As empresas de comunicação brasileiras criaram um monstro e serão devorados por ele. Não, eu não estou me referindo a Bolsonaro. Ele é um fenômeno transitório. O monstro que está sendo alimentado diariamente é a pobreza jornalística que se difude do ódio ao PT e que alimenta o ódio de todos contra todos por qualquer motivo pueril.

O empresário precisava realmente agredir a pedinte? Não. O sucesso dele se transformou em fracasso no exato momento em que ele foi dominado pelo ódio. Tudo o que está ocorrendo no Brasil (inclusive as agressões gratuitas do empresário à pedinte e aquelas que ele sofreu na prisão) podem ser considerado o fruto podre do ódio em estado bruto destilado diariamente pelo jornalismo de guerra ao PT. E nem mesmo as ameaças de torturas, prisões e assassinatos em massa, que tem sido feitas e reiteradas pelo clã Bolsonaro, são capazes de convencer os jornalistas que eles seguem o caminho da perdição. Quando começarem a ser encarcerados eles serão recebidos com flores por detentos embrutecidos pelo sistema prisional brasileiro?
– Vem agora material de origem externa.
-- ==== Sys2Proof/Laws/Memory.lean ====
section
/-!
SUPPORT. The laws of memory: a read after a write gives the value written, a write leaves every other byte alone, every memory
operation keeps the canonical form and the address space, and canonical memories that read alike are equal.
-/
namespace Sys2Proof.Machine

theorem Memory.read_erase (m : Memory) (a a' : Nat) :
    (m.erase a).read a' = if a' = a then Memory.unlisted else m.read a' := by
  induction m with
  | nil => simp [Memory.erase, Memory.read]
  | cons c m ih =>
    simp only [Memory.erase] at ih ⊢
    by_cases hc : c.1 = a
    · subst hc
      simp only [bne_self_eq_false, Bool.false_eq_true, not_false_eq_true, List.filter_cons_of_neg, ih,
        Memory.read]
      split <;> rfl
    · rw [List.filter_cons_of_pos (by simpa using hc)]
      simp only [Memory.read, ih]
      by_cases h : a' = c.1
      · simp [h, hc]
      · simp [h]

theorem Memory.read_insert (m : Memory) (c : Host.Cell) (a : Nat) (h : m.read c.1 = Memory.unlisted)
    (hm : ∀ d ∈ m, d.1 ≠ c.1) :
    (m.insert c).read a = if a = c.1 then c.2 else m.read a := by
  induction m with
  | nil => simp [Memory.insert, Memory.read]
  | cons d m ih =>
    have hd : d.1 ≠ c.1 := hm d (by simp)
    have hr : Memory.read m c.1 = Memory.unlisted := by
      simpa [Memory.read, Ne.symm hd] using h
    simp only [Memory.insert]
    split
    · simp [Memory.read]
    · simp only [Memory.read, ih hr (fun e he => hm e (by simp [he]))]
      by_cases h1 : a = d.1
      · simp [h1, hd]
      · simp [h1]

theorem Memory.mem_erase_ne {m : Memory} {a : Nat} {d : Host.Cell} (h : d ∈ m.erase a) : d.1 ≠ a := by
  simpa using (List.mem_filter.mp h).2

/-- Reading one byte after writing one byte. -/
theorem Memory.read_write (m : Memory) (a a' : Nat) (b : Byte) :
    (m.write a b).read a' = if a' = a then b else m.read a' := by
  unfold Memory.write
  split
  · next h => rw [Memory.read_erase, h]
  · refine (Memory.read_insert (m.erase a) (a, b) a' (by simp [Memory.read_erase]) fun d hd =>
      Memory.mem_erase_ne hd).trans ?_
    rw [Memory.read_erase]
    split <;> rfl

@[simp] theorem Memory.read_write_same (m : Memory) (a : Nat) (b : Byte) : (m.write a b).read a = b := by
  simp [Memory.read_write]

theorem Memory.read_write_other (m : Memory) {a a' : Nat} (b : Byte) (h : a' ≠ a) :
    (m.write a b).read a' = m.read a' := by
  simp [Memory.read_write, h]

theorem Memory.wf_iff (m : Memory) :
    m.wf = true ↔ (m.map Prod.fst).Pairwise (· < ·) ∧ ∀ c ∈ m, c.2 ≠ Memory.unlisted := by
  simp [Memory.wf]

theorem Memory.wf_erase {m : Memory} (h : m.wf = true) (a : Nat) : (m.erase a).wf = true := by
  rw [Memory.wf_iff] at h ⊢
  exact ⟨h.1.sublist (List.filter_sublist.map _), fun c hc => h.2 c (List.mem_filter.mp hc).1⟩

theorem Memory.mem_insert {m : Memory} {c d : Host.Cell} : d ∈ m.insert c ↔ d = c ∨ d ∈ m := by
  induction m with
  | nil => simp [Memory.insert]
  | cons e m ih =>
    simp only [Memory.insert]
    split
    · simp
    · simp only [List.mem_cons, ih]
      tauto

theorem Memory.wf_insert {m : Memory} (h : m.wf = true) {c : Host.Cell} (hc : c.2 ≠ Memory.unlisted)
    (hm : ∀ d ∈ m, d.1 ≠ c.1) : (m.insert c).wf = true := by
  rw [Memory.wf_iff] at h ⊢
  refine ⟨?_, fun d hd => ?_⟩
  · have hp := h.1
    clear h
    induction m with
    | nil => simp [Memory.insert]
    | cons d m ih =>
      have hd := hm d (by simp)
      simp only [List.map_cons, List.pairwise_cons] at hp
      simp only [Memory.insert]
      split
      · next hlt =>
        simp only [List.map_cons, List.pairwise_cons, List.mem_cons, forall_eq_or_imp]
        exact ⟨⟨hlt, fun x hx => lt_trans hlt (hp.1 x hx)⟩, hp.1, hp.2⟩
      · next hge =>
        simp only [List.map_cons, List.pairwise_cons]
        refine ⟨fun x hx => ?_, ih (fun e he => hm e (by simp [he])) hp.2⟩
        obtain ⟨e, he, rfl⟩ := List.mem_map.mp hx
        rcases Memory.mem_insert.mp he with rfl | he
        · omega
        · exact hp.1 _ (List.mem_map_of_mem he)
  · rcases Memory.mem_insert.mp hd with rfl | hd
    · exact hc
    · exact h.2 d hd

/-- A write keeps the canonical form. -/
theorem Memory.wf_write {m : Memory} (h : m.wf = true) (a : Nat) (b : Byte) : (m.write a b).wf = true := by
  unfold Memory.write
  split
  · exact Memory.wf_erase h a
  · next hb => exact Memory.wf_insert (Memory.wf_erase h a) hb fun d hd => Memory.mem_erase_ne hd

theorem Memory.inSpace_iff (m : Memory) (c : Config) : m.inSpace c = true ↔ ∀ d ∈ m, d.1 < c.addressSpace := by
  simp [Memory.inSpace]

/-- A write to an address that exists keeps every listed address one that exists. -/
theorem Memory.inSpace_write {m : Memory} {c : Config} (h : m.inSpace c = true) {a : Nat} (ha : a < c.addressSpace) (b : Byte) :
    (m.write a b).inSpace c = true := by
  rw [Memory.inSpace_iff] at h ⊢
  unfold Memory.write
  split
  · exact fun c hc => h c (List.mem_filter.mp hc).1
  · intro c hc
    rcases Memory.mem_insert.mp hc with rfl | hc
    · exact ha
    · exact h c (List.mem_filter.mp hc).1

theorem memWrite_wf {m : Memory} (h : m.wf = true) (a : Nat) (bs : List Byte) : (memWrite m a bs).wf = true := by
  induction bs generalizing m a with
  | nil => exact h
  | cons b bs ih => exact ih (Memory.wf_write h a b) (a + 1)

theorem memWrite_inSpace {m : Memory} {c : Config} (h : m.inSpace c = true) (a : Nat) (bs : List Byte)
    (ha : a + bs.length ≤ c.addressSpace) : (memWrite m a bs).inSpace c = true := by
  induction bs generalizing m a with
  | nil => exact h
  | cons b bs ih =>
    simp only [List.length_cons] at ha
    exact ih (Memory.inSpace_write h (by omega) b) (a + 1) (by omega)

/-- What one address reads as after `MemWrite(a, n, B)` (R11): the byte written there, or what it read as before. -/
theorem read_memWrite (m : Memory) (a : Nat) (bs : List Byte) (a' : Nat) :
    (memWrite m a bs).read a' =
      if h : a ≤ a' ∧ a' - a < bs.length then bs[a' - a]'h.2 else m.read a' := by
  induction bs generalizing m a with
  | nil => simp [memWrite]
  | cons b bs ih =>
    simp only [memWrite, ih, Memory.read_write]
    by_cases h0 : a' = a
    · subst h0
      simp
    · by_cases h1 : a ≤ a'
      · have e : a' - a = a' - (a + 1) + 1 := by omega
        have h2 : a + 1 ≤ a' := by omega
        simp only [h2, true_and, h1, List.length_cons, h0, if_false]
        by_cases h3 : a' - (a + 1) < bs.length
        · rw [dif_pos h3, dif_pos (by omega)]
          simp [e]
        · rw [dif_neg h3, dif_neg (by omega)]
      · have h2 : ¬ a + 1 ≤ a' := by omega
        simp [h1, h2, h0]

/-- Outside the bytes written, `MemWrite` changes nothing (R11). -/
theorem read_memWrite_outside (m : Memory) (a : Nat) (bs : List Byte) (a' : Nat)
    (h : a' < a ∨ a + bs.length ≤ a') : (memWrite m a bs).read a' = m.read a' := by
  rw [read_memWrite, dif_neg (by omega)]

@[simp] theorem length_memRead (m : Memory) (a n : Nat) : (memRead m a n).length = n := by
  induction n generalizing a with
  | zero => rfl
  | succ n ih => simp [memRead, ih]

/-- `MemRead` gives back what `MemWrite` wrote. -/
theorem memRead_memWrite (m : Memory) (a : Nat) (bs : List Byte) :
    memRead (memWrite m a bs) a bs.length = bs := by
  induction bs generalizing m a with
  | nil => rfl
  | cons b bs ih =>
    simp only [memRead, memWrite, List.length_cons, ih]
    rw [read_memWrite_outside _ _ _ _ (by omega), Memory.read_write_same]

/-- `MemRead` reads only its range: memories that agree there give the same bytes. -/
theorem memRead_congr {m m' : Memory} {a n : Nat} (h : ∀ k, a ≤ k → k < a + n → m.read k = m'.read k) :
    memRead m a n = memRead m' a n := by
  induction n generalizing a with
  | zero => rfl
  | succ n ih =>
    simp only [memRead]
    rw [h a le_rfl (by omega), ih fun k h1 h2 => h k (by omega) (by omega)]

theorem Memory.read_of_forall_lt {m : Memory} {a : Nat} (h : ∀ c ∈ m, a < c.1) : m.read a = Memory.unlisted := by
  induction m with
  | nil => rfl
  | cons c m ih =>
    have := h c (by simp)
    simp only [Memory.read, if_neg (Nat.ne_of_lt this)]
    exact ih fun d hd => h d (by simp [hd])

/-- Canonical memories that read alike at every address are equal. -/
theorem Memory.ext_of_wf {m m' : Memory} (h : m.wf = true) (h' : m'.wf = true)
    (hr : ∀ a, m.read a = m'.read a) : m = m' := by
  induction m generalizing m' with
  | nil =>
    cases m' with
    | nil => rfl
    | cons c m' =>
      have := hr c.1
      rw [Memory.wf_iff] at h'
      exact absurd (by simpa [Memory.read] using this.symm) (h'.2 c (by simp))
  | cons c m ih =>
    cases m' with
    | nil =>
      have := hr c.1
      rw [Memory.wf_iff] at h
      exact absurd (by simpa [Memory.read] using this) (h.2 c (by simp))
    | cons c' m' =>
      rw [Memory.wf_iff] at h h'
      simp only [List.map_cons, List.pairwise_cons, List.mem_map, forall_exists_index, and_imp,
        forall_apply_eq_imp_iff₂, List.mem_cons, forall_eq_or_imp] at h h'
      have hlt : ∀ {d : Host.Cell} {l : Memory}, (∀ e ∈ l, d.1 < e.1) → l.read d.1 = Memory.unlisted :=
        fun hl => Memory.read_of_forall_lt hl
      have key : c.1 = c'.1 := by
        rcases lt_trichotomy c.1 c'.1 with g | g | g
        · have := hr c.1
          simp only [Memory.read, if_true, if_neg (Nat.ne_of_lt g)] at this
          rw [Memory.read_of_forall_lt (fun e he => lt_trans g (h'.1.1 e he))] at this
          exact absurd this h.2.1
        · exact g
        · have := hr c'.1
          simp only [Memory.read, if_true, if_neg (Nat.ne_of_lt g)] at this
          rw [Memory.read_of_forall_lt (fun e he => lt_trans g (h.1.1 e he))] at this
          exact absurd this.symm h'.2.1
      have hv : c.2 = c'.2 := by
        have := hr c.1
        simpa [Memory.read, key] using this
      have hc : c = c' := Prod.ext key hv
      subst hc
      congr 1
      refine ih (m' := m') ?_ ?_ fun a => ?_
      · rw [Memory.wf_iff]
        exact ⟨h.1.2, h.2.2⟩
      · rw [Memory.wf_iff]
        exact ⟨h'.1.2, h'.2.2⟩
      · have := hr a
        by_cases g : a = c.1
        · subst g
          rw [hlt h.1.1, hlt h'.1.1]
        · simpa [Memory.read, g] using this

end Sys2Proof.Machine
end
Quando consegue se estruturar politicamente como poder dominante o sadismo não pode admitir qualquer concorrência, seja ela real ou simbólica. Aqueles que triunfam num regime criminoso se tornam tão criminosos quanto os seus líderes. Os que caírem em desgraça e sobrevivem para contar a história emergirão como heróis incontestes do combate à tirania. Eticamente distintas, as escolhas que os jornalistas têm diante de si são semelhantes num ponto: sofrimento num futuro distante que pode ser neutralizado, martírio num futuro próximo possível.

O Brasil não é uma doença sem cura. Mas a valorização da pedagogia da opressão e do assassinato não resolverão nossos problemas dentro e fora dos presídios.